Thirdly, DLT itself addresses many of the challenges in private capital markets. Smart contracts linked to investment offerings on the platform speed the legal issuance process and address jurisdictional regulatory restrictions that would allow us to offer DSOs internationally. Transaction records become immutable and transparent to investors. We will also ensure interoperability across different blockchains with no alignment to a proprietary protocol — a challenge many in the nascent DLT industry have created, which we will avoid.

Finally, we will focus on ensuring quality investment products from day one with a focus on real estate. Investors globally understand real estate as a hard asset generating stable income. Real estate is also a well understood investment in our core market of Canada. We will work with RE marketplaces, developers, and RE Fund managers to bring quality products to investors.

What makes Atlas One different from other players in the industry?

As stated, we will not do this on our own. Instead of trying to conquer the world or corner the market with our unique protocol, our focus is working to create an ecosystem that will support issuers and clients to develop private capital markets.

Our distinction is based on four principles different from other players:
1) End-to-end view. Although we are focused on the primary side of the market, we will offer issuers and investors an end-to-end experience to ensure they don’t need to shop around themselves to finish a transaction;

2) Open and interoperable. We will create strategic distribution and investor partnerships, and will work with various technology platforms and solutions.

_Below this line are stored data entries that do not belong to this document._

/-- Checks 19 to 22 of R48. -/
def planModesBad (ss : List Section_) : Option (BitVec 16) :=
  let b := planBus ss
  let r0 := fieldAt 8 b 0 1
  let r1 := fieldAt 8 b 1 1
  let prp := (fieldAt 8 b 2 1).toNat
  let streams := ((planStalls ss).filter (fun e => e.2.1 == 3)).length
  let as := planAlarms ss
  let srcs := as.map (fun e => fieldAt 16 e 0 2)
  let n := planEntropy ss
  let mainB := (fieldAt 8 n 2 1).toNat
  let maskB := (fieldAt 8 n 3 1).toNat
  if bits r0 3 5 ≠ 0 ∨ bits r1 3 5 ≠ 0 ∨ 1 < prp ∨ bits (fieldAt 8 b 3 1) 4 4 ≠ 0 ∨ (prp = 1 ∧ r0 &&& r1 = 0) then some 0x0F1D
  else if 2 < streams ∨ ((r0 ≠ 0 ∨ r1 ≠ 0) ↔ streams = 0) then some 0x0F1C
  else if 256 < as.length ∨ distinct srcs = false ∨ srcs.any (fun c => !allSources.any (fun i => sourceCode i == c)) ∨
      as.any (fun e => decide (3 < (fieldAt 8 e 2 1).toNat)) then some 0x0F22
  else if 1000 < (fieldAt 16 n 0 2).toNat ∨ mainB < 32 ∨ 64 < mainB ∨ maskB < 8 ∨ 16 < maskB ∨
      1 < (fieldAt 8 n 4 1).toNat then some 0x0F23
  else none

/-- The plan of sections that every check has passed. -/
def planOf (img : Bytes) (ss : List Section_) : Plan :=
  let sp := planSpares ss
  let m := planMemory ss
  let b := planBus ss
  let n := planEntropy ss
  { svn := fieldAt 16 img 0x0C 2, signer := fieldAt 8 img 0x11 1, planId := fieldAt 64 img 0x18 8,
    stalls := (planStalls ss).filterMap (fun e => (roleOfCode e.2.1).map (fun r => { stall := e.1, role := r, tiles := e.2.2 })),
    replace := fieldAt 8 sp 0 1 == 1, minTiles := fieldAt 8 sp 1 1, priority := (slice sp 2 5).filterMap roleOfCode,
    ingress := fieldAt 16 m 0 2, egress := fieldAt 16 m 2 2, pitches := (planPitches ss).map pitchPlanOf,
    pb0Rates := fieldAt 8 b 0 1, pb1Rates := fieldAt 8 b 1 1, prpAllowed := bit (fieldAt 8 b 2 1) 0,
    frameKinds := fieldAt 4 b 3 1, alarms := (planAlarms ss).map (fun e => (fieldAt 16 e 0 2, fieldAt 2 e 2 1)),
    holdMs := fieldAt 16 n 0 2, minMain := fieldAt 8 n 2 1, minMask := fieldAt 8 n 3 1,
    streamHold := bit (fieldAt 8 n 4 1) 0 }

/-- What a validation finds: the content, or the STATUS and DETAIL of the first check that fails. -/
abbrev Judged (α : Type) := Sum (BitVec 16 × BitVec 16) α

/-- A check of BAD_FIELD that fails. -/
def failsWith {α : Type} (d : BitVec 16) : Judged α := .inl (stBadField, d)

/-- The checks of R48 that need the sections, in order. -/
def planJudgeSections (s : State) (img : Bytes) (ss : List Section_) : Judged Plan :=
  match sectionOf ss 1, sectionOf ss 4, sectionOf ss 0xFF with
  | some _, some _, some body =>
    let idx := (fieldAt 8 img 0x11 1).toNat
    let msg := img.take (img.length - sigBodyLen)
    if signerAt s idx ≠ some (signerHash (sigKeys body)) then failsWith 0x0F15
    else if sigsVerify s "CQX18-STALL-PLAN" msg body = false then failsWith 0x0F16
    else if (fieldAt 16 img 0x0C 2).toNat < (svnMinOf s.nv.planSvnMin).toNat then failsWith 0x0F17
    else if planReserved img ss then failsWith 0x0F25
    else match planStallsBad ss with
      | some d => failsWith d
      | none => match planPoolsBad ss with
        | some d => failsWith d
        | none => match planModesBad ss with
          | some d => failsWith d
          | none => .inr (planOf img ss)
  | _, _, _ => failsWith 0x0F14

/-- R48 on an image of a length. -/
def planJudge (s : State) (len : Nat) (img : Bytes) : Judged Plan :=
  let l := (fieldAt 32 img 8 4).toNat
  if len = 0 ∨ len ≠ l ∨ l < 0x48 ∨ 1044480 < l ∨ l % 8 ≠ 0 then .inl (stBadLength, 0x0F12)
  else if img.take 4 ≠ ascii "CQSP" ∨ fieldAt 16 img 4 2 ≠ 1 then failsWith 0x0F10
  else if fieldAt 16 img 0x0E 2 ≠ 0x0C18 ∨ 0xB2 < (fieldAt 8 img 0x10 1).toNat then failsWith 0x0F11
  else match planFrame (img.take l) with
    | none => failsWith 0x0F13
    | some ss => planJudgeSections s (img.take l) ss

/-! ### Patches (R134 to R136) -/

/-- Pieces of a size. -/
def piecesOf (size : Nat) : Nat → Bytes → List Bytes
  | 0, _ => []
  | n + 1, b => b.take size :: piecesOf size n (b.drop size)

/-- Addresses rise strictly and stay below a bound. -/
def risingBelow (bound : Nat) : Option Nat → List Nat → Bool
  | _, [] => true
  | last, a :: t =>
    decide (a < bound) && (match last with | some l => decide (l < a) | none => true) && risingBelow bound (some a) t

/-- The entries of a patch's plaintext: tile entries, then Hall controller entries (R135). -/
def patchEntries (img plain : Bytes) : List Bytes × List Bytes :=
  let nt := (fieldAt 16 img 0x30 2).toNat
  let nh := (fieldAt 16 img 0x32 2).toNat
  (piecesOf 24 nt plain, piecesOf 40 nh (plain.drop (24 * nt)))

This means we will not source all deals, find all investors, or limit ourselves to just one technology platform or solution, and instead focus only on what works for issuers and investors;

3) Quality investment products. Creating a marketplace is often a chicken and egg issue — do you need product or investors. We have decided that focus needs to be on originating quality product that will attract investors, and that will be real estate; and

4) Regulated and high standards. We will operate as a regulated entity with high standards of compliance. Many players in the DLT space have not operated professionally in the past three years and trust has been lost amongst investors. We plan to be among the growing legion of credible regulated players, providing confidence to issuers and investors to participate in this new asset class.

Disrupting private capital markets will not happen quickly, but within the general disruption we are seeing in the global economy, and leaps we are seeing in digitization across many businesses, the time is ripe for a digital securities firm to tackle this challenge.